The answer must be every line of the records below that holds the word "ofCode".

-----

-- ==== Sys2Proof/Decode.lean ====
section
/-! DEFINITION. The five encodings (R65): command words, source answer words, node words and response words, each with
its decoder and its encoder, and the order of the bits inside a source byte. Words of a width that a parameter sets are
natural numbers (log 12); bit 0 is the least significant. -/

namespace Sys2Proof

/-! ### Command words (R66 to R70) -/

/-- Why a command word has no instruction: its operation code is reserved (R69). -/
inductive Reject where
  | reservedOp (op : Byte)
deriving DecidableEq, Repr

/-- `op = CMD[7:0]` (R66). -/
def opField (w : Nat) : Nat := w % 2 ^ 8

/-- `a = CMD[8+AW-1 : 8]` (R66). -/
def aField (aw w : Nat) : Nat := w / 2 ^ 8 % 2 ^ aw

/-- `b = CMD[8+2*AW-1 : 8+AW]` (R66). -/
def bField (aw w : Nat) : Nat := w / 2 ^ 8 / 2 ^ aw % 2 ^ aw

/-- The command an operation code stands for (R67); `none` on the reserved codes 0x07 and 0x0F to 0xFF (R69). -/
def instrOfOp (op a b : Nat) : Option Instr :=
  match op with
  | 0x00 => some (.openStream a b)
  | 0x01 => some (.closeStream a b)
  | 0x02 => some (.readByte a b)
  | 0x03 => some (.read a b)
  | 0x04 => some (.canRead a b)
  | 0x05 => some (.canWrite a b)
  | 0x06 => some (.canSeek a b)
  | 0x08 => some (.flush a b)
  | 0x09 => some (.getLength a b)
  | 0x0A => some (.getPosition a b)
  | 0x0B => some (.setPosition a b)
  | 0x0C => some (.seek a b)
  | 0x0D => some (.setLength a b)
  | 0x0E => some (.write a b)
  | _ => none

/-- Decoding of a command word (R66, R67): total, a reserved code rejected by name (R69). -/
def decode (aw w : Nat) : Except Reject Instr :=
  match instrOfOp (opField w) (aField aw w) (bField aw w) with
  | some i => .ok i
  | none => .error (.reservedOp (BitVec.ofNat 8 w))

/-- The operation code of a command (R67). -/
def Instr.opcode : Instr → Nat
  | .openStream _ _ => 0x00
  | .closeStream _ _ => 0x01
  | .readByte _ _ => 0x02
  | .read _ _ => 0x03
  | .canRead _ _ => 0x04
  | .canWrite _ _ => 0x05
  | .canSeek _ _ => 0x06
  | .flush _ _ => 0x08
  | .getLength _ _ => 0x09
  | .getPosition _ _ => 0x0A
  | .setPosition _ _ => 0x0B
  | .seek _ _ => 0x0C
  | .setLength _ _ => 0x0D
  | .write _ _ => 0x0E

/-- The command word whose fields are `op`, `a` and `b`: `{b, a, op}` (R66, R11). -/
def commandWord (aw op a b : Nat) : Nat := op + 2 ^ 8 * (a + 2 ^ aw * b)

/-- The word of a command. -/
def encode (aw : Nat) (i : Instr) : Nat := commandWord aw i.opcode i.operands.1 i.operands.2

/-- What the decoder reads from an instruction of the opcode table, for the instance `Config.params`: `nbits` bits of
`w`, every bit above them 0. -/
def decodeTableWord (nbits w : Nat) : Option Instr :=
  match decode Config.params.aw (w % 2 ^ nbits) with
  | .ok i => some i
  | .error _ => none

/-! ### Source answer words (R74, R75) -/

/-- The answer an answer word of `2 + PW` bits stands for (R74); `none` for the reserved kind 3 (R75).
A `Byte` takes `payload[7:0]`, a `Fail` takes `payload[IOW-1:0]`, an `End` nothing (U19). -/
def decodeAnswer (iow w : Nat) : Option Answer :=
  match w % 2 ^ 2 with
  | 0 => some (.byte (BitVec.ofNat 8 (w / 2 ^ 2)))
  | 1 => some .atEnd
  | 2 => some (.fail (w / 2 ^ 2 % 2 ^ iow))
  | _ => none

/-- The answer word of an answer, ignored bits 0 (R74). -/
def encodeAnswer : Answer → Nat
  | .byte b => 0 + 2 ^ 2 * b.toNat
  | .atEnd => 1
  | .fail e => 2 + 2 ^ 2 * e

/-! ### Node words (R76) -/

/-- The node a node word of `1 + 2*IW` bits stands for (R76): `leaf = W[2*IW]`, `sym = W[7:0]`, `c0 = W[IW-1:0]`,
`c1 = W[2*IW-1:IW]`. The bits a leaf does not use are ignored. -/
def decodeNode (iw w : Nat) : Node :=
  if w / 2 ^ (2 * iw) % 2 = 1 then .leaf (BitVec.ofNat 8 w)
  else .internal (w % 2 ^ iw) (w / 2 ^ iw % 2 ^ iw)

/-- The node word the builder writes (R76), unused bits of a leaf 0. -/
def encodeNode (iw : Nat) : Node → Nat
  | .leaf sym => 2 ^ (2 * iw) + sym.toNat
  | .internal c0 c1 => c0 + 2 ^ iw * c1

/-! ### Response words (R71, R72) -/

/-- The status code of R72. -/
def Status.code : Status → Nat
  | .ok => 0x0
  | .endOfStream => 0x1
  | .invalidArgument => 0x2
  | .unsupportedOperation => 0x3
  | .truncatedStream => 0x4
  | .ioFailure => 0x5
  | .decodeError => 0x6

/-- The status a code stands for (R72); `none` for the codes that are never produced. -/
def Status.ofCode (n : Nat) : Option Status :=
  match n with
  | 0x0 => some .ok
  | 0x1 => some .endOfStream
  | 0x2 => some .invalidArgument
  | 0x3 => some .unsupportedOperation
  | 0x4 => some .truncatedStream
  | 0x5 => some .ioFailure
  | 0x6 => some .decodeError
  | _ => none

/-- The response word `RSP`: `status` in bits 3:0, `data` above (R71). -/
def Response.word (r : Response) : Nat := r.status.code + 2 ^ 4 * r.data

/-- What a host reads from a response word (R71). -/
def decodeResponse (w : Nat) : Option Response :=
  match Status.ofCode (w % 2 ^ 4) with
  | some st => some ⟨st, w / 2 ^ 4⟩
  | none => none

/-! ### Bits of a source byte (R48) -/

/-- `BitOf(c, k)` (R48): the bit at delivery position `k` of the byte `c`. -/
def bitOf (msbFirst : Bool) (c : Byte) (k : Fin 8) : Bool :=
  if msbFirst then c.getLsbD (7 - k.val) else c.getLsbD k.val

/-- The eight bits of a byte in delivery order (R48, R49). -/
def byteBits (msbFirst : Bool) (c : Byte) : List Bool := (List.finRange 8).map (bitOf msbFirst c)

end Sys2Proof
end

-----

### WRITTEN RESPONSE
def Status.ofCode (n : Nat) : Option Status :=
  match Status.ofCode (w % 2 ^ 4) with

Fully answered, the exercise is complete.